A group of growers in a Zeeuws-Vlaanderen glasshouse horticulture cluster were told by the supplier of residual heat and CO2 at the end of August that they would be supplied much less the next growing season. Talks with the suppliers to come to a solution did not yet yield anything, so the courts were called in. On 13 October, the Rotterdam District Court gave its verdict. The growers were proven right on several points, but all their claims were still rejected.
In total, the case involved a group of vegetable fruit growers with an area of 124 hectares. They established themselves in the greenhouse horticultural area under the smoke of Terneuzen, entering into a contract for the supply of residual heat and CO2 in 2008 and 2013, respectively. An important condition for the growers is to establish themselves in the area. The growers were 'persuaded' (a word the judge himself mentioned) to settle in the area, partly because of the residual heat and CO2.
The waste heat and CO2 come from a large fertilizer factory. The factory supplies the residuals to a network company that delivers the residual heat and CO2 to growers. With energy prices running very high, the factory has reduced ammonia production. Plants have been shut down.
Haste on the part of growers
The court had to consider the questions of force majeure and unforeseen circumstances at the growers' request in summary proceedings. Answers to those questions are important for the growers to claim delivery. The growers are seeking a penalty payment from the parties involved in the delivery. The penalty is €1 million per day, rising to a maximum of €60 million.
At the time the agreements were concluded, one of the agreements was to reach an amicable solution with each other in case of problems. This has not been achieved this autumn. The growers are in a hurry. They want certainty about the supply of heat and CO2 and at what rate 'in the shortest possible time.' This is important for the growers in deciding whether or not to sow planting material for the new growing season starting in November 2022.
An important detail in the case is that no gas infrastructure has been built in/around the growers' area, so it is not possible for the growers to obtain heat through a regular gas supplier in the short term. This was also not the intention, as evidenced by the building rights and associated qualitative obligations the growers have established for the benefit of the suppliers on the network company's connection pipes. The superficies deed of one of the growers even includes as a qualitative obligation that the grower is obliged not to purchase heat and/or CO2 other than from the network company.
While the growers have made back-up arrangements, they point out that these cannot cope with the loss of current supplies of residual heat and CO2 over long periods of time.

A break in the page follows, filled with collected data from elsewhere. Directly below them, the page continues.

theorem resume_d7a_keeps {u t : State} {rest : List Label} {r : Result} (h : At u .d7a rest)
    (hret : Returns u .d7a .b1 rest r) (hlines : linesOk u.line .fin = true) (ht : resume .d7a r u = .next t) : t.Inv := by
  obtain rfl := stackOk_ownOnly (by decide) h.stack
  have hop : u.latch.op = 0x4#4 := List.mem_singleton.1 (show _ ∈ [0x4#4] from bottomOk_op h.stack)
  obtain ⟨hx, hn, ho, hres⟩ := hret
  replace hx := hx rfl
  replace hn := hn rfl
  replace ho := ho rfl
  have hu : (State.unwind .commFail (u.keepR r)).Inv := by
    simp only [State.toExit, State.unwind]
    refine own_goto h rfl rfl rfl rfl rfl rfl rfl hlines rfl (by decide) rfl ⟨?_, ?_, ?_, ?_⟩ <;>
      simp_all [State.exitOk, State.trackerOk, State.countsOk, State.operandsOk, State.keepR]
    exact Nat.le_of_lt hn.2
  cases r <;> first
    | (cases ht; exact hu)
    | (cases ht
       refine own_goto h rfl rfl rfl rfl rfl rfl rfl hlines rfl (by decide) rfl ⟨?_, ?_, ?_, ?_⟩ <;>
         simp_all [State.exitOk, State.trackerOk, State.countsOk, State.operandsOk, failed, primError, State.keepR]
       exact hn.2)

/-- Where a caller goes on keeps the invariant. -/
theorem resume_keeps {u t : State} {c first : Label} {rest : List Label} {r : Result} (h : At u c rest)
    (hcallee : c.callee = some first) (hret : Returns u c first rest r) (hlines : linesOk u.line .fin = true)
    (ht : resume c r u = .next t) : t.Inv := by
  have ho := hret.operands
  cases c <;> simp only [Label.callee, Option.some.injEq, reduceCtorEq] at hcallee <;> subst hcallee
  case s1 => cases ht; exact goto_plain h (by decide) (by decide) rfl hlines (fun _ => ⟨rfl, rfl, rfl, rfl⟩)
  case g1 => cases ht; exact goto_plain h (by decide) (by decide) rfl hlines (fun _ => ⟨rfl, rfl, rfl, rfl⟩)
  case t1 => cases ht; exact goto_plain h (by decide) (by decide) rfl hlines (fun _ => ⟨rfl, rfl, rfl, rfl⟩)
  case w1 => cases ht; exact goto_plain h (by decide) (by decide) rfl hlines (fun hr => ⟨rfl, rfl, rfl, ho hr⟩)
  case b1 => cases ht; exact goto_plain h (by decide) (by decide) rfl hlines (fun hr => ⟨rfl, rfl, rfl, ho hr⟩)
  case sc => cases ht; exact collision_keeps h (by simp) hlines
  case gc => cases ht; exact collision_keeps h (by simp) hlines
  case tc => cases ht; exact collision_keeps h (by simp) hlines
  case wc => cases ht; exact collision_keeps h (by simp) hlines
  case p2 => exact resume_p2_keeps h hret hlines ht
  case p3 => exact resume_p3_keeps h hret hlines ht
  case p4 => exact resume_p4_keeps h hret hlines ht
  case p5 => exact resume_p5_keeps h hret hlines ht
  case d2 => exact resume_d2_keeps h hret hlines ht
  case d3 => exact resume_d3_keeps h hret hlines ht
  case d4 => exact resume_d4_keeps h hret hlines ht
  case d5 => exact resume_d5_keeps h hret hlines ht
  case d6 => exact resume_d6_keeps h hret hlines ht
  case d7a => exact resume_d7a_keeps h hret hlines ht
  case d8 => exact resume_d8_keeps h hret hlines ht
  case x2 => exact resume_x2_keeps h hret hlines ht
  case x3 => exact resume_x3_keeps h hret hlines ht
  case x4 => exact resume_x4_keeps h hret hlines ht
  case x5b => exact resume_x5b_keeps h hret hlines ht
  case x6 => exact resume_x6_keeps h hret hlines ht
  case u1 => exact resume_u1_keeps h hret hlines ht

end Sys2Proof.Machine
end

The court considered five claims made by the growers. The network company argues force majeure as the reason for reducing supply, saying the growers have not made it clear what they need and at what price. The court firmly rejected that argument, stating that the supply agreements made it clear what capacity and price had been agreed upon. The fact that the fertilizer plant is idle is also not a reason for the network company to claim force majeure, according to the judge. On the issue of force majeure, the growers are vindicated.
What are unforeseen circumstances?
There is debate about what constitutes 'unforeseen circumstances.' The suppliers argue that this is the case, while the growers believe that price increases, including unforeseen large increases, are part of a supplier's generally accepted risks. They point out that the suppliers could have entered into forwarding contracts to hedge the risk of price increases, and, according to the growers, the supply agreements provide for price increases in fees through indexation.
The two parties also differ on how to interpret the concept of cessation of activities. The growers argue that a reduction in supply is equivalent to a partial cessation of activities, while the suppliers argue that it should be a total cessation of business.
Not recorded well enough
During the hearing, the judge went deeper into the individual conversations and agreements between the growers and suppliers. This revealed that, in at least one conversation between the grower and supplier, there was talk of a 'worst case scenario' in which the fertilizer plant would leave the area, no other heat source would be found, and the network company would go bankrupt. The judge points out that the grower took the risk in this case of not making contractual provisions for the 'worst case scenario' and that the grower took the risk of investing in an alternative source only if the situation arose.
The judge also points out that 'an economic crisis' was spoken of as a 'change of circumstances.' The judge states that the risk of outages and/or extreme price increases was not sufficiently negotiated or discussed. In principle, the judge agrees with the growers that the suppliers must also take the growers into account when making decisions but states that if it is already an 'extra-contractual obligation,' that is not yet grounds to oblige the suppliers.
The judge does not rule out the possibility that it will be ruled in proceedings on the merits that the extremely high gas price, in this case, qualifies as an unforeseen circumstance of such a nature that the growers should not, by the standards of reasonableness and fairness, expect unchanged maintenance of the agreements. Moreover, the court points out that whatever judgment is rendered, the two parties are bound to each other. The growers were ordered to pay the legal costs as the unsuccessful party.